La lucha de mujeres ecuatorianas por el agua


En muchos lugares de Latinoamérica las mujeres aún están relegadas a cuidar del hogar. La vida pública está prácticamente vetada para ellas. Los hombres no dejan salir a sus mujeres y no pueden participar en las reuniones públicas. No participan en la política de la comunidad a la que pertenecen. Se ocupan de criar a los niños, de cuidar a los animales y el campo, y de proveer de comida a la familia.

Pero en algunas ciudades y pequeños pueblos, algunas mujeres están formando sus propios grupos: ya que no pueden reunirse con los hombres para participar en la política tradicional, ellas mismas organizan sus propias reuniones y toman decisiones. Seguramente, decisiones más prácticas para el día a día que las que toman los hombres. En los andes ecuatorianos, uno de estos grupos, que comenzó con 38 mujeres, se ha convertido en una organización que ha sido reconocida por su trabajo medioambiental.

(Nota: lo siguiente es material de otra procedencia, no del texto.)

/-! ### Operations -/

/-- The operands of the operation a selector names (`30_encoding.md` R56). -/
def readOperands (selector : Nat) : Reader Instr :=
  match selector with
  | 0x00 => readFormat.bind fun fmt => (readInt 0).bind fun raw => .pure (.fixedPointConst fmt raw)
  | 0x01 => readTwoValues .add
  | 0x02 => readTwoValues .sub
  | 0x03 => readTwoValues .mul
  | 0x04 => readValue.bind fun v => readFormat.bind fun fmt => readRounding.bind fun r => .pure (.reshape v fmt r)
  | 0x05 => readValue.bind fun v => (readInt 0).bind fun n => .pure (.rshift v n)
  | 0x06 => readValue.bind fun v => .pure (.neg v)
  | 0x10 => readTwoValues .complex
  | 0x11 => readTwoComplex .cAdd
  | 0x12 => readTwoComplex .cSub
  | 0x13 => readTwoComplex .cMul
  | 0x14 => readTwoComplex .cMul3
  | 0x15 => readComplex.bind fun x => readValue.bind fun k => .pure (.cScale x k)
  | 0x16 => readComplex.bind fun x => (readInt 0).bind fun n => .pure (.cRshift x n)
  | 0x17 => readComplex.bind fun x => readFormat.bind fun fmt => readRounding.bind fun r => .pure (.cReshape x fmt r)
  | 0x18 => readComplex.bind fun x => .pure (.cMulnegj x)
  | 0x20 => readFormat.bind fun fmt => (readInt 1).bind fun lanes => .pure (.skidBuffer fmt lanes)
  | 0x21 => (readInt 0).bind fun depth => readEntryType.bind fun e => readImpl.bind fun impl => .pure (.delay depth e impl)
  | 0x22 => (readInt 0).bind fun depth => readFormat.bind fun fmt => (readInt 1).bind fun lanes =>
      readImpl.bind fun impl => .pure (.streamDelay depth fmt lanes impl)
  | 0x23 => readPipeFn.bind fun g => .pure (.pipeReg g)
  | 0x30 => readThree .integrator
  | 0x31 => (readInt 1).bind fun wIn => (readInt 1).bind fun m => (readOption (readInt 1)).bind fun wOut =>
      (readInt 1).bind fun lanes => .pure (.comb wIn m wOut lanes)
  | 0x32 => readThree .upsampler
  | 0x33 => readThree .downsampler
  | 0x34 => (readInt 0).bind fun k => readThree (.requant k)
  | 0x38 => readThree .cicGrowth
  | 0x39 => (readInt 1).bind fun n => (readInt 1).bind fun r => (readInt 1).bind fun m => (readInt 1).bind fun wIn =>
      (readOption (readInt 1)).bind fun w => .pure (.cicTruncation n r m wIn w)
  | 0x3A => readFilter .cicUpsamplingFilter
  | 0x3B => readFilter .cicDownsamplingFilter
  | 0x40 => readSized .sdfRadix2Stage
  | 0x41 => readSized .r22TwiddleStage
  | 0x42 => readTwiddle .twiddleStageDirect
  | 0x43 => readTwiddle .twiddleStageThreeMult
  | 0x44 => readSized .twiddleTable
  | 0x50 => (readInt 1).bind fun j => (readInt 0).bind fun k => readFormat.bind fun fmt => (readInt 1).bind fun lanes =>
      .pure (.serialBitExchange j k fmt lanes)
  | 0x51 => (readInt 4).bind fun n => readFormat.bind fun fmt => (readInt 1).bind fun lanes =>
      .pure (.serialBitReversal n fmt lanes)
  | 0x60 => (readInt 4).bind fun n => readFormat.bind fun fmt => readBool.bind fun bitrev => readFormat.bind fun tw =>
      readVariant.bind fun variant => readBool.bind fun skid => .pure (.serialFFT n fmt bitrev tw variant skid)
  | n => .fail (.noSuchOperation n)

/-- The operation at the head of a byte string, and the bytes after it; total on any bytes. -/
def decode : Reader Instr
  | [] => .error .truncated
  | selector :: rest => readOperands selector.toNat rest

/-- The selector of an operation (`30_encoding.md` R56). -/
def selector : Instr → Nat
  | .fixedPointConst _ _ => 0x00
  | .add _ _ => 0x01
  | .sub _ _ => 0x02
  | .mul _ _ => 0x03
  | .reshape _ _ _ => 0x04
  | .rshift _ _ => 0x05
  | .neg _ => 0x06
  | .complex _ _ => 0x10
  | .cAdd _ _ => 0x11
  | .cSub _ _ => 0x12
  | .cMul _ _ => 0x13
  | .cMul3 _ _ => 0x14
  | .cScale _ _ => 0x15
  | .cRshift _ _ => 0x16
  | .cReshape _ _ _ => 0x17
  | .cMulnegj _ => 0x18
  | .skidBuffer _ _ => 0x20
  | .delay _ _ _ => 0x21
  | .streamDelay _ _ _ _ => 0x22
  | .pipeReg _ => 0x23
  | .integrator _ _ _ => 0x30
  | .comb _ _ _ _ => 0x31
  | .upsampler _ _ _ => 0x32
  | .downsampler _ _ _ => 0x33
  | .requant _ _ _ _ => 0x34
  | .cicGrowth _ _ _ => 0x38
  | .cicTruncation _ _ _ _ _ => 0x39
  | .cicUpsamplingFilter _ _ _ _ _ _ _ => 0x3A
  | .cicDownsamplingFilter _ _ _ _ _ _ _ => 0x3B
  | .sdfRadix2Stage _ _ => 0x40
  | .r22TwiddleStage _ _ => 0x41
  | .twiddleStageDirect _ _ _ => 0x42
  | .twiddleStageThreeMult _ _ _ => 0x43
  | .twiddleTable _ _ => 0x44
  | .serialBitExchange _ _ _ _ => 0x50
  | .serialBitReversal _ _ _ => 0x51
  | .serialFFT _ _ _ _ _ _ => 0x60

/-- The operand bytes of an operation, in the order of `30_encoding.md` R56. -/
def putOperands : Instr → List Byte
  | .fixedPointConst fmt raw => putFormat fmt ++ putInt 0 raw
  | .add a b => putValue a ++ putValue b
  | .sub a b => putValue a ++ putValue b
  | .mul a b => putValue a ++ putValue b
  | .reshape v fmt r => putValue v ++ putFormat fmt ++ putRounding r
  | .rshift v n => putValue v ++ putInt 0 n
  | .neg v => putValue v
  | .complex re im => putValue re ++ putValue im
  | .cAdd x y => putComplex x ++ putComplex y
  | .cSub x y => putComplex x ++ putComplex y
  | .cMul x y => putComplex x ++ putComplex y
  | .cMul3 x t => putComplex x ++ putComplex t
  | .cScale x k => putComplex x ++ putValue k
  | .cRshift x n => putComplex x ++ putInt 0 n
  | .cReshape x fmt r => putComplex x ++ putFormat fmt ++ putRounding r
  | .cMulnegj x => putComplex x
  | .skidBuffer fmt lanes => putFormat fmt ++ putInt 1 lanes
  | .delay depth e impl => putInt 0 depth ++ putEntryType e ++ putImpl impl
  | .streamDelay depth fmt lanes impl => putInt 0 depth ++ putFormat fmt ++ putInt 1 lanes ++ putImpl impl
  | .pipeReg g => putPipeFn g
  | .integrator wIn w lanes => putThree wIn w lanes
  | .comb wIn m wOut lanes => putInt 1 wIn ++ putInt 1 m ++ putOption (putInt 1) wOut ++ putInt 1 lanes
  | .upsampler r w lanes => putThree r w lanes
  | .downsampler r w lanes => putThree r w lanes
  | .requant k wIn wOut lanes => putInt 0 k ++ putThree wIn wOut lanes
  | .cicGrowth n r m => putThree n r m
  | .cicTruncation n r m wIn w => putThree n r m ++ putInt 1 wIn ++ putOption (putInt 1) w
  | .cicUpsamplingFilter n r m fmt lanes w o => putFilter n r m fmt lanes w o
  | .cicDownsamplingFilter n r m fmt lanes w o => putFilter n r m fmt lanes w o
  | .sdfRadix2Stage n fmt => putInt 4 n ++ putFormat fmt
  | .r22TwiddleStage n fmt => putInt 4 n ++ putFormat fmt
  | .twiddleStageDirect n fmt tw => putInt 4 n ++ putFormat fmt ++ putFormat tw
  | .twiddleStageThreeMult n fmt tw => putInt 4 n ++ putFormat fmt ++ putFormat tw
  | .twiddleTable n tw => putInt 4 n ++ putFormat tw
  | .serialBitExchange j k fmt lanes => putInt 1 j ++ putInt 0 k ++ putFormat fmt ++ putInt 1 lanes
  | .serialBitReversal n fmt lanes => putInt 4 n ++ putFormat fmt ++ putInt 1 lanes
  | .serialFFT n fmt bitrev tw variant skid =>
    putInt 4 n ++ putFormat fmt ++ putBool bitrev ++ putFormat tw ++ putVariant variant ++ putBool skid

/-- The bytes of an operation: its selector, then its operands. -/
def encode (i : Instr) : List Byte := BitVec.ofNat 8 (selector i) :: putOperands i

/-! ### Words of the operation table -/

/-- More operand bytes than any operation has whose operand bytes are all zero. -/
def operandPadding : Nat := 32

/-- The bytes of a table word of `nbits` bits, lowest byte first, followed by operand bytes of zero. -/
def tableBytes (nbits w : Nat) : List Byte :=
  (List.range (nbits / 8)).map (fun k => BitVec.ofNat 8 (w / 256 ^ k)) ++ List.replicate operandPadding 0

/-- The operation the decoder reads from a table word. -/
def decodeTableWord (nbits w : Nat) : Option Instr :=
  match decode (tableBytes nbits w) with
  | .ok (i, _) => some i
  | .error _ => none

/-- The bytes of exactly the operation at the head of a table word: its selector and as many operand bytes
of zero as it takes (all the bytes, where they are no operation). -/
def fetchBytes (nbits w : Nat) : List Byte :=
  let bytes := tableBytes nbits w
  match decode bytes with
  | .ok (_, rest) => bytes.take (bytes.length - rest.length)
  | .error _ => bytes

end Sys2Proof
end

Ahora, son alrededor de doscientas las mujeres implicadas en el grupo y varias ONG les ayudan con formación y asesoramiento técnico. Todo empezó en 2003,. Entonces ya se dieron cuenta de que el entorno estaba cambiando. Uno de los mayores problemas era la falta de agua.

Los recursos acuíferos en los Andes dependen del páramo, un ecosistema de la alta montaña que es un tipo de pradera que absorbe el agua de los ríos y la lluvia para luego liberarla gradualmente. Algunas organizaciones señalan que el 30% del páramo ecuatoriano ha sido destruido en los últimos años.

Tradicionalmente, se ha usado el páramo para que los animales pasten, cabras, llamas, vacas y cerdos que destrozaban la pradera. En esta región, si no hay páramo, tampoco hay agua. Hablamos de Apahua, al sur de la capital, Quito, a una latitud de unos 4.000 metros por encima del nivel del mar.

Muchos hombres emigraron, así que han sido las mujeres las que han hecho frente al problema de la escasez de agua. Las mujeres de Apahua pusieron en marcha un plan para recuperar los cultivos autóctonos. Cultivan treinta tipos distintos de patatas, así como diversas especies de habas y verduras.

Después de unos años, se ha aumentado la productividad de los terrenos a un coste muy bajo. Antes se usaban productos químicos y ahora se emplea estiércol de cobaya. Es un abono que pueden elaborar ellas mismas.

En diciembre de 2009, una representante de este grupo voló a Copenhague para participar en las negociaciones del cima de Naciones Unidas. Las mujeres quieren estar preparadas para hacer frente al cambio del clima. Pero no sólo eso. La violencia por parte de los hombres está disminuyendo.